Thanks for giving this a look.

On Mon, Feb 27, 2023 at 08:38:41PM +0000, Edward Cree wrote:
On 27/02/2023 19:51, Daniel Xu wrote:
quoted
However, when policy is enforced through BPF, the prog is run before the
kernel reassembles fragmented packets. This leaves BPF developers in a
awkward place: implement reassembly (possibly poorly) or use a stateless
method as described above.
Just out of curiosity - what stops BPF progs using the middle ground of
 stateful validation?  I'm thinking of something like:
First-frag: run the usual checks on L4 headers etc, if we PASS then save
 IPID and maybe expected next frag-offset into a map.  But don't try to
 stash the packet contents anywhere for later reassembly, just PASS it.
Subsequent frags: look up the IPID in the map.  If we find it, validate
 and update the frag-offset in the map; if this is the last fragment then
 delete the map entry.  If the frag-offset was bogus or the IPID wasn't
 found in the map, DROP; otherwise PASS.
(If re-ordering is prevalent then use something more sophisticated than
 just expected next frag-offset, but the principle is the same. And of
 course you might want to put in timers for expiry etc.)
So this avoids the need to stash the packet data and modify/consume SKBs,
 because you're not actually doing reassembly; the down-side is that the
 BPF program can't so easily make decisions about the application-layer
 contents of the fragmented datagram, but for the common case (we just
 care about the 5-tuple) it's simple enough.
But I haven't actually tried it, so maybe there's some obvious reason why
 it can't work this way.
I don't believe full L4 headers are required in the first fragment.
Sufficiently sneaky attackers can, I think, send a byte at a time to
subvert your proposed algorithm. Storing skb data seems inevitable here.
Someone can correct me if I'm wrong here.
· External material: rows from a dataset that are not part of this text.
/-- A completed line meets the oldest owed line, or is stale (R115). -/
def State.matchLine (s : State) (n k : Nat) (l : HeldLine) : State :=
  match (s.entry.get (8 * n + k)).owed with
  | [] => s.staleLine n k
  | o :: rest => (s.modEntry (8 * n + k) (fun x => { x with owed := rest })).inFrame n k
      (fun s => s.deliverEntry n k l.px l.flags (some o) false false l.bytes)

/-- On a following device a completed line awaits the lead's decision where its own timers would have filled the oldest owed line, or made
the line stale (R125). -/
def EntrySt.awaits (x : EntrySt) (l : HeldLine) : Bool :=
  match x.owed with
  | [] => true
  | o :: _ => o.deadline.any (fun t => decide (t ≤ l.at_)) || decide (16 < x.owed.length)

/-- The held lines of an entry go on as far as the lead's decisions allow (R125). -/
def State.settleHeld (n k : Nat) : Nat → State → State
  | 0, s => s
  | fuel + 1, s =>
    let x := s.entry.get (8 * n + k)
    match x.held with
    | [] => s
    | l :: rest =>
      if x.stale ≠ 0 ∧ x.owed = [] then
        State.settleHeld n k fuel
          ((s.modEntry (8 * n + k) (fun x => { x with held := rest, stale := x.stale - 1 })).staleLine n k)
      else if x.awaits l then s
      else State.settleHeld n k fuel ((s.modEntry (8 * n + k) (fun x => { x with held := rest })).matchLine n k l)

/-- The held lines of an entry as they stand are settled. -/
def State.settleEntry (s : State) (n k : Nat) : State := State.settleHeld n k ((s.entry.get (8 * n + k)).held.length + 1) s

/-- The oldest owed line is filled, and what waited for that goes on. -/
def State.fillOwed (s : State) (n k : Nat) : State := (s.fillOldest n k).settleEntry n k

/-- The lead has discarded a line as stale (R125). -/
def State.decStale (s : State) (n k : Nat) : State :=
  (s.modEntry (8 * n + k) (fun x => { x with stale := x.stale + 1 })).settleEntry n k

/-- The held lines of an entry are decided here, as on a lead (R509). -/
def State.decideHeld (s : State) (n k : Nat) : State :=
  let ls := (s.entry.get (8 * n + k)).held
  ls.foldl (fun s l =>
    let s := if (s.entry.get (8 * n + k)).owed.headD default |>.deadline.any (fun t => decide (t < l.at_)) then s.fillOldest n k else s
    s.matchLine n k l) (s.modEntry (8 * n + k) (fun x => { x with held := [], stale := 0 }))

/-- A line becomes owed on an entry (R114, R115): with 16 queued the oldest is filled at once, on a following device by the lead's
decision (R125). -/
def State.owe (s : State) (n k : Nat) : State :=
  let e := 8 * n + k
  let t := s.fld (Reg.SPn_LINE_TIMEOUT n) Fld.SPn_LINE_TIMEOUT_TIMEOUT
  let sync := match s.tunnelOf n k with
    | some u => s.strobeActive (s.fld (Reg.BRG_TUNk_CFG u) Fld.BRG_TUNk_CFG_SYNC_STB)
    | none => (s.boundTo false n k).any (fun st => s.on (Reg.ST_BINDn st) Fld.ST_BINDn_PH_SYNC
        && s.strobeActive (s.fld (Reg.ST_BINDn st) Fld.ST_BINDn_SYNC_STB))
  let o : Owed := ⟨if t = 0 then none else some (s.now + t * 64), s.invar, s.encPos 0, s.encPos 1, sync && s.toRef n k == 2,
    (List.range 4).map (fun g => edgeMark (s.seg.get g).docs)⟩
  let s := if (s.entry.get e).owed.length < 16 || s.follows then s else s.fillOldest n k
  s.modEntry e (fun x => { x with owed := x.owed ++ [o] })

/-- A strobe output's active edge owes a line on the entries of running ports that name it (R114), unless a line that completed at the same
instant has taken it already (R116). -/
def State.oweStrobe (s : State) (i : Nat) : State :=
  (List.range 16).foldl (fun s n =>
    if (s.port.get n).running then
      (List.range 8).foldl (fun s k =>
        if s.entValid n k && s.toRef n k == 2 && s.entFld n k Fld.SPn_ENTk_CFG_STROBE == i then
          (if (s.entry.get (8 * n + k)).early then s.modEntry (8 * n + k) (fun x => { x with early := false }) else s.owe n k)
        else s) s
    else s) s

/-- A strobe edge that is due at this instant owes its line before a line that completes now is matched (R116). -/
def State.oweDue (s : State) (n k : Nat) : State :=
  let g := s.gen.get (s.entFld n k Fld.SPn_ENTk_CFG_STROBE)
  if s.toRef n k = 2 ∧ (s.entry.get (8 * n + k)).owed = [] ∧ g.high = false ∧ (g.pulses.head?.any (fun p => decide (p.1 ≤ s.invar))) = true then
    (s.owe n k).modEntry (8 * n + k) (fun x => { x with early := true })
  else s

/-- The timer of the oldest owed line of an entry has expired (R115): a line that completes at that very instant still meets it (R116). A
following device takes the lead's decision (R125). -/
def execLineTimeout (n k : Nat) (s : State) : Host.Outcome State Fault Refusal :=
  answer s (n < 16 && k < 8)
    (if s.follows then s
     else match (s.entry.get (8 * n + k)).owed with
       | o :: _ => if o.deadline.any (· < s.now) then s.fillOwed n k else s
       | [] => s)

/-- The frame timer of a channel expires (R118). -/
def execFrameTimeout (n vc : Nat) (s : State) : Host.Outcome State Fault Refusal :=
  let t := s.fld (Reg.SPn_FRAME_TIMEOUT n) Fld.SPn_FRAME_TIMEOUT_TIMEOUT
  answer s (n < 16 && vc < 16)
    (if s.follows || t == 0 then s
     else match s.openOn n vc with
       | k :: _ => if (s.entry.get (8 * n + k)).lastPkt + t * 1000 ≤ s.now
         then (s.sendDec 1 vc n 1 1 0 (0, 0, 0)).closeMissing n vc else s
       | [] => s)

/-! ### Packets -/

/-- The end of a packet ends its burst: no data lane is in a high-speed burst, and none is terminated (R122; the model's choice of moment,
notes/assumptions/23.md). -/
def State.endBurst (s : State) (n : Nat) : State :=
  (s.modPort n (fun p => { p with burst := 0, term := p.term / 16 * 16 })).setFld (Reg.SPn_STATUS n) Fld.SPn_STATUS_RX_ACTIVE 0

/-- A packet with an uncorrectable header (R108, R109). -/
def State.badHeader (s : State) (n : Nat) : State :=
  (List.range 8).foldl (fun s k => if s.entValid n k then s.modEntry (8 * n + k) (fun x => { x with hdrErr := true }) else s)
    (s.portCount n 1)

/-- A running port receives a packet: its header is checked and corrected (R108), then `f` acts on the header bits. Every packet but a
generic short one (R107) restarts the frame timer of its channel (notes/assumptions/120.md). -/
def State.packet (s : State) (n : Nat) (h : Word) (f : State → Nat → State) : State :=
  if !(s.port.get n).running then s
  else match checkHeader (s.on (Reg.SPn_PHY_CFG n) Fld.SPn_PHY_CFG_VCX) h.toNat with
    | none => (s.badHeader n).endBurst n
    | some (bits, corr) =>
      let s := if corr then s.portCount n 0 else s
      let s := if 8 ≤ hdrDt bits ∧ hdrDt bits ≤ 0xF then s else s.touchFrame n (hdrVc bits)
      (f s bits).endBurst n

/-- Whether a data type is none that R103 lists. -/
def unknownDt (dt : Nat) : Bool :=
  !(dt ≤ 3 || (8 ≤ dt && dt ≤ 0x11) || (dtBits dt).isSome)

/-- A long packet ends before its word count and CRC have arrived (R111), or its checksum disagrees (R110). -/
def cutShort (bits : Nat) (payload : List Nat) (crc : Option Nat) : Bool := decide (payload.length < hdrWc bits) || crc.isNone
def crcWrong (bits : Nat) (payload : List Nat) (crc : Option Nat) : Bool :=
  !cutShort bits payload crc && crc != some (crc16 (payload.take (hdrWc bits)))

/-- Every long packet of a known type is checked, also one that is then discarded (R110, R111; notes/assumptions/121.md). -/
def State.checkPayload (s : State) (n bits : Nat) (payload : List Nat) (crc : Option Nat) : State :=
  if cutShort bits payload crc then s.portCount n 7 else if crcWrong bits payload crc then s.portCount n 2 else s

/-- A long packet for an entry that takes it (R110 to R112, R115): `payload` is what arrived, `crc` the checksum where the
burst lasted that long. -/
def State.entryPacket (s : State) (n k : Nat) (bits : Nat) (payload : List Nat) (crc : Option Nat) : State :=
  let e := 8 * n + k
  let b := (dtBits (hdrDt bits)).getD 8
  let wc := hdrWc bits
  let w := s.entWidth n k
  let fill := s.entFill n k
  let data := payload.take wc
  let cut := cutShort bits payload crc
  let p := wholePixels b wc
  let bad := crcWrong bits payload crc
  let px := shapeTo w fill (shapeTo p fill (unpack b data))
  let flags := if cut then setFlag (setFlag 0 flagCrcErr) flagPad else if bad then setFlag 0 flagCrcErr else 0
  let flags := if p = w then flags else setFlag flags flagPad
  let bytes := leBytes 4 (hdrWord bits) ++ data ++ (match crc with | some c => if cut then [] else leBytes 2 c | none => [])
  let s := if cut then s else if p < w then s.portCount n 5 else if w < p then s.portCount n 6 else s
  if s.toRef n k = 0 then s.inFrame n k (fun s => s.deliverEntry n k px flags none false false bytes)
  else
    let s := s.oweDue n k
    let l : HeldLine := ⟨px, flags, bytes, s.now⟩
    if s.follows then (s.modEntry e (fun x => { x with held := x.held ++ [l] })).settleEntry n k else s.matchLine n k l

/-- A long packet by its data type (R103, R105, R106): it goes to the valid entry of its channel and type, but not before the
initial deskew that the port waits for (R101); an area entry opens a frame implicitly (R120), and before the first Frame
Start after enable it delivers nothing (R121). -/
def State.longPacket (s : State) (n : Nat) (bits : Nat) (payload : List Nat) (crc : Option Nat) : State :=
  let dt := hdrDt bits
  if unknownDt dt then s.portCount n 11
  else if dt < 0x12 then s
  else
   let s := s.checkPayload n bits payload crc
   match (s.entsOf n (hdrVc bits)).find? (fun k => s.entFld n k Fld.SPn_ENTk_CFG_DT == dt) with
    | none => s.portCount n 12
    | some k =>
      if s.on (Reg.SPn_PHY_CFG n) Fld.SPn_PHY_CFG_DESKEW_REQ && !s.on (Reg.SPn_STATUS n) Fld.SPn_STATUS_DESKEW_DONE then
        s.portCount n 14
      else
        let x := s.entry.get (8 * n + k)
        if s.entArea n k && !x.open_ then
          if x.armed then ((s.portCount n 13).openFrame n k).entryPacket n k bits payload crc else s
        else s.entryPacket n k bits payload crc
Reordering like you mentioned is another attack vector. Perhaps there
are more sophisticated semi-stateful algorithms that can solve the
problem, but it leads me to my next point.
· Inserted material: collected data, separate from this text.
-- ==== Sys2Proof/Machine/Trellis.lean ====
section
/-! DEFINITION. The Trellis geometry units (spec/08): the registration grid, delay rings, release, stitching and crop, edge
measurement, the box, deskew. -/

namespace Sys2Proof.Machine

/-- GU counter k counts and its event bit sets (R203 to R230). -/
def State.guCount (s : State) (p k n : Nat) : State :=
  if n = 0 then s else (s.countN (Reg.PVp_GU_CNTk p k) n).setBit (Reg.PVp_GU_STATUS p) k

/-- The context of a GU that serves a stream's document at place `idx`. -/
def State.guContext (s : State) (p ch idx : Nat) : Option Nat :=
  s.servedBy ch idx (Reg.PVp_GU_CTXc_CFG p) Fld.PVp_GU_CTXc_CFG_VALID Fld.PVp_GU_CTXc_CFG_STREAM

/-- Contexts and paths changed by a function. -/
def State.guC (s : State) (p c : Nat) : GuCtx := s.guCtx.get (8 * p + c)
def State.modGuC (s : State) (p c : Nat) (f : GuCtx → GuCtx) : State := { s with guCtx := s.guCtx.modify (8 * p + c) f }
def State.guP (s : State) (p q : Nat) : GuPath := s.guPath.get (8 * p + q)
def State.modGuP (s : State) (p q : Nat) (f : GuPath → GuPath) : State := { s with guPath := s.guPath.modify (8 * p + q) f }

/-- The stream of a context, its ring size, and PITCH as it acts (R202). -/
def State.guStream (s : State) (p c : Nat) : Nat := s.fld (Reg.PVp_GU_CTXc_CFG p c) Fld.PVp_GU_CTXc_CFG_STREAM
def State.ringLines (s : State) (p c : Nat) : Nat := s.fld (Reg.PVp_GU_CTXc_RING_LINES p c) Fld.PVp_GU_CTXc_RING_LINES_LINES
def State.guPitch (s : State) (p c : Nat) : Nat := max 1 (s.fld (Reg.PVp_GU_CTXc_GRID p c) Fld.PVp_GU_CTXc_GRID_PITCH)

/-- LEVEL shows the ring slots in use (R208). -/
def State.showRing (s : State) (p c : Nat) : State :=
  s.setFld (Reg.PVp_GU_CTXc_LEVEL p c) Fld.PVp_GU_CTXc_LEVEL_LINES
    (if s.ringLines p c = 0 then 0 else (s.guC p c).ring.length)

/-! ### The delay ring in frame memory (R206, R226) -/

/-- The data address of a tile row's first block (R226): a ring is a sequence of bands of 32 slots, a band a sequence of tiles of 32
columns, a tile 32 tile rows of a block for each channel (notes/assumptions/94.md). -/
def State.tileAddr (s : State) (p c : Nat) (x : GuLine) (t : Nat) : Nat :=
  s.fld (Reg.PVp_GU_CTXc_RING_BASE p c) Fld.PVp_GU_CTXc_RING_BASE_BASE * 2 ^ 16
    + ((x.slot / 32 * ((x.cols + 31) / 32) + t) * 32 + x.slot % 32) * (64 * x.nch)

/-- The block that holds 32 values, each of two bytes, the low one first; and back. -/
def tileBytes (px : List Nat) : List Nat :=
  (List.range 32).flatMap (fun i => [px.getD i 0 % 256, px.getD i 0 / 256 % 256])
def tilePx (bytes : List Nat) : List Nat := (List.range 32).map (fun i => bytes.getD (2 * i) 0 + 256 * bytes.getD (2 * i + 1) 0)

/-- The number of tiles that a line spans. -/
def GuLine.tiles (x : GuLine) : Nat := (x.cols + 31) / 32

/-- A grid line is written to its slot, block by block (R206, R226). -/
def State.ringWrite (s : State) (p c : Nat) (x : GuLine) : State :=
  (List.range x.tiles).foldl (fun s t =>
    (List.range x.nch).foldl (fun s ch =>
      s.fmPut (s.tileAddr p c x t + 64 * ch) (tileBytes ((x.line.px.getD ch []).drop (32 * t)))) s) s

/-- A tile row is read (R226): the columns of each channel, and the worst outcome of its blocks. `extra` symbols are found in error in
its first block. -/
def State.tileRead (s : State) (p c : Nat) (x : GuLine) (t extra : Nat) : State × List (List Nat) × Nat :=
  (List.range x.nch).foldl (fun (r : State × List (List Nat) × Nat) ch =>
    let b := r.1.fmFetch (r.1.tileAddr p c x t + 64 * ch) (if ch = 0 then extra else 0)
    (b.1, r.2.1 ++ [tilePx b.2.1], max r.2.2 b.2.2)) (s, [], 0)

/-- Tile rows side by side, each with its columns by channel, are a line. -/
def joinTiles (nch cols : Nat) (tiles : List (List (List Nat))) : List (List Nat) :=
  (List.range nch).map (fun ch => (tiles.flatMap (fun t => t.getD ch [])).take cols)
A semi-stateful method like you are proposing is concerning to me from a
reliability and correctness stand point. Such a method can suffer from
impedance mismatches with the rest of the system. For example, whatever
map sizes you choose should probably be aligned with sysfs conntrack
values otherwise you may get some very interesting and unexpected pkt
drops. I think cilium had a talk about debugging a related conntrack
issue in the same vein a while ago. Furthermore, the debugging and
troubleshooting facilities will be different (counters, logs, etc).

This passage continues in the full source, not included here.